Still, television and rock music do constitute the most popular cultural fare of the largest number of Americans. Then the menu tends to run from there to a la carte headlines about Liz and the Princess of Wales and Johnny Carson's alimony - to take a quick January survey - not forgetting your daily special from the astrology charts.to here If we were to send a reverse time capsule to Charles Dickens, Honore de Balzac, and Feodor Dostoevsky in order that those novelists, so in touch with the 19th century, might taste firsthand the late-20 th century, something like this unheavenly hash might, alas, represent us all too accurately.
All right, you say, but let's get to print and not simply the print of gossip sheets and Captain America comics. Let's check our standards against an honored traditional form that still persists: the book.
We take you now to a symposium of paperback publishers. Edwin McDowell of the New York Times raises the question: ''What does it say about the American public that so-called tasteless and gross joke books - books that contain explicit sexual references and racial and ethnic slurs - have become such huge best sellers?''
The paperback publishers respond with answers predicated on ''20 years of declining readership'' - a ''mass market'' today of maybe 5 million Americans, or about 2 percent. Voices of resigned realism describe their predicament: ''We competed in the late '70s and early '80s with video games, our readers have gone to home computers, we were blasted by television.''
One voice blunter than the rest sums up: ''I can't -ignore the fact that everything has moved down in quality. If I ignore that, then I begin to ignore what my job is. If shoddy workmanship, shoddy clothing, if the impersonalization of life is what it is, then I've got to get in tune with that.''
What an honest, what a ghastly, acceptance of things as they are supposed to be!
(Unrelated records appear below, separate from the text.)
/-- At the start of a leaf's slot on SLOT subcarrier k its tap set is loaded; the pair's set is allocated at its first slot, from the initial
taps in ACQ. At the end the set is saved (R59). -/
def tapSwitch (k l : Nat) (start : Bool) (s : State) : State :=
  if s.leaf ∨ !(slotPairs s H.LRX_ACTIVE).contains (l, k) then s
  else
    match if start then setOf s l k else ownSet s l k with
    | none => s
    | some i =>
      if start then
        let fresh := s.get H.LRX_SET_OWNER i == 0
        let s := if fresh then ((s.put H.LRX_SET_OWNER (1 + 512 * l + k) i).clr H.LRX_TAP_SET i).put H.LRX_SET_LOCK 1 i else s
        ((s.put H.LRX_TAPS (s.get H.LRX_TAP_SET i) k).put F.LRX_SC_STAT_LOCK (s.get H.LRX_SET_LOCK i) k).put H.LRX_SLOT_LEAF l k
      else if s.get H.LRX_SLOT_LEAF k = l then
        let s := adapt k s
        ((s.put H.LRX_TAP_SET (s.get H.LRX_TAPS k) i).put H.LRX_SET_LOCK (s.get F.LRX_SC_STAT_LOCK k) i).put H.LRX_SLOT_LEAF 512 k
      else s

/-- The exchange of the receive banks (R36, R69), all 512 entries of each; the streams of changed subcarriers start anew (R89), the tap sets of pairs that
the table no longer has are freed (R59), and subcarriers that become NULL go to IDLE. -/
def swap (s : State) : State :=
  let n := subcarriers s
  let s := s.each 512 (fun k t =>
    let a := t.get H.LRX_ACTIVE k
    let b := t.get H.LRX_SHADOW k
    let t := (t.put H.LRX_ACTIVE b k).put H.LRX_SHADOW a k
    if n ≤ k then t else
    let t := if Fec.swapStarts a b then Fec.startRx k t else t
    if b % 8 = 0 then (t.clr F.LRX_SC_STAT_LOCK k).clr H.LRX_WIN_LOCK k
    else if a % 8 = 0 ∧ 4 ≤ state t then ((t.put F.LRX_SC_STAT_LOCK 1 k).clr H.LRX_TAPS k).clr H.LRX_WIN_LOCK k
    else t)
  let s := freeSets s
  let va := s.get H.LRX_ACT_VER
  let s := (s.put H.LRX_ACT_VER (s.get H.LRX_SHADOW_VER)).put H.LRX_SHADOW_VER va
  let s := (s.put F.LRX_STAT_BANK (1 - s.get F.LRX_STAT_BANK)).set F.LRX_INT_CAUSE_LOAD_SWAP
  ((s.clr F.LRX_STAT_SHADOW_READY).clr F.LRX_STAT_ANNOUNCED).clr H.LRX_SWAP_DUE

def cfgErr (s : State) : State := s.set F.LRX_INT_CAUSE_CFG_ERR

/-- A write to LRX.LINE_CFG (R73). -/
def writeLineCfg (v : Nat) (s : State) : State :=
  if s.on F.LRX_CTRL_EN then cfgErr s
  else ((s.put F.LRX_LINE_CFG_BAUD_MBD (slice v 0 19)).put F.LRX_LINE_CFG_SPACING (slice v 19 4)).put F.LRX_LINE_CFG_NSC_M1 (slice v 23 9)

/-- A write to LRX.RXGRP (R73); in leaf role a group wider than 64 subcarriers is beyond the role's limits (R2). -/
def writeRxGrp (v : Nat) (s : State) : State :=
  if s.on F.LRX_CTRL_EN then cfgErr s
  else if s.leaf && decide (slice v 0 9 + 63 < slice v 16 9) then s.set F.SYS_INT_CAUSE_ROLE_LIMIT
  else (s.put F.LRX_RXGRP_K_LO (slice v 0 9)).put F.LRX_RXGRP_K_HI (slice v 16 9)

/-- A write to LRX.CD_RES (R52). -/
def writeCdRes (v : Nat) (s : State) : State := if s.on F.LRX_CTRL_EN then cfgErr s else s.put F.LRX_CD_RES_RES v

/-- The tap count a TAPS value acts as (R57). -/
def tapCount (v : Nat) : Nat := let t := if v % 2 = 0 then v + 1 else v; max 7 (atMost 31 t)

/-- A write to LRX.EQ_CFG (R57): TAPS changes only while EN is 0. -/
def writeEqCfg (v : Nat) (s : State) : State :=
  let s :=
    if slice v 0 5 = s.get F.LRX_EQ_CFG_TAPS then s
    else if s.on F.LRX_CTRL_EN then cfgErr s
    else s.put F.LRX_EQ_CFG_TAPS (slice v 0 5)
  ((s.put F.LRX_EQ_CFG_MU_ACQ (slice v 8 4)).put F.LRX_EQ_CFG_MU_TRK (slice v 12 4)).put F.LRX_EQ_CFG_LOCK_SNR (slice v 16 10)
Of course this is not the whole story. Scholarly books and poetry and serious novels still get published, just as the complete piano works of Beethoven get played on FM radio. But meanwhile, every time we snap on our TV set or our car radio or pass a newsstand and - yes - open a book, we stand a pretty good chance of being force-fed junk.
''Our job is to survive,'' the paperback publishers said. But our job is to survive too - we, the consumers.
Too often something in us starves as we survive, concentrating on counting calories and performing calisthenics to a disco beat - atoning for our pre-New Year binges by our post-New Year crash courses in reform.
In the ways that count, we are not exercised, we are not fed.
Some day, with all the manic force he likes to muster, Richard Simmons should warn us that history won't much care how flat our stomachs are if that becomes our only ideal of fitness.